• _Supplied records_

-- ==== Sys2Proof/Machine/Flags.lean ====
section
/-! DEFINITION. The ALU: result byte and flags of each of the six operations, from exact integers narrowed at the end
(spec/40_alu_arithmetic_logic.md R65 to R71). It reads no state and no old flag. -/

namespace Sys2Proof.Machine

/-- The result byte `y` (R66 to R69). -/
def aluResult (op : AluOp) (a b : Byte) : Byte :=
  match op with
  | .add => trunc8 (a.toNat + b.toNat)
  | .sub => BitVec.ofInt 8 ((a.toNat : Int) - (b.toNat : Int))
  | .and => a &&& b
  | .or => a ||| b
  | .xor => a ^^^ b
  | .not => trunc8 (255 - a.toNat)

/-- The Carry flag: unsigned overflow of ADD, borrow of SUB, false otherwise (R66 to R69). -/
def aluCarry (op : AluOp) (a b : Byte) : Bool :=
  match op with
  | .add => decide (256 ≤ a.toNat + b.toNat)
  | .sub => decide (a.toNat < b.toNat)
  | .and | .or | .xor | .not => false

/-- The Zero flag of a result byte (R70). -/
def zeroFlag (y : Byte) : Bool := decide (y = 0)

/-- The Negative flag of a result byte (R70). -/
def negativeFlag (y : Byte) : Bool := decide (127 < y.toNat)

/-- The three flags of an evaluation (R70, R71, R81). -/
def aluFlags (op : AluOp) (a b : Byte) : Flags :=
  { c := aluCarry op a b, z := zeroFlag (aluResult op a b), n := negativeFlag (aluResult op a b) }

end Sys2Proof.Machine
end

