-- ==== Sys2Proof/Machine/Output.lean ====
section
/-! DEFINITION. PRINT and END (spec/43_output_and_halt.md R100, R101). -/

namespace Sys2Proof.Machine

/-- PRINT (R100): the source register is named by the field `dst`. -/
def execPrint (d : Nat) (s : State) : Result :=
  s.checkReg d fun d => .next (s.emit (.out (s.reg d))).advance

/-- END (R101): the notice, the status, and no increment: `pc` stays at the index of the END (log 12). -/
def execEndRun (s : State) : Result := .next ((s.emit .haltNotice).setStatus .halted)

end Sys2Proof.Machine
end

• _Directions for this task_
Tell me how many lines of the records include the word "AluOp", replying with the number alone.

• _Task response_
3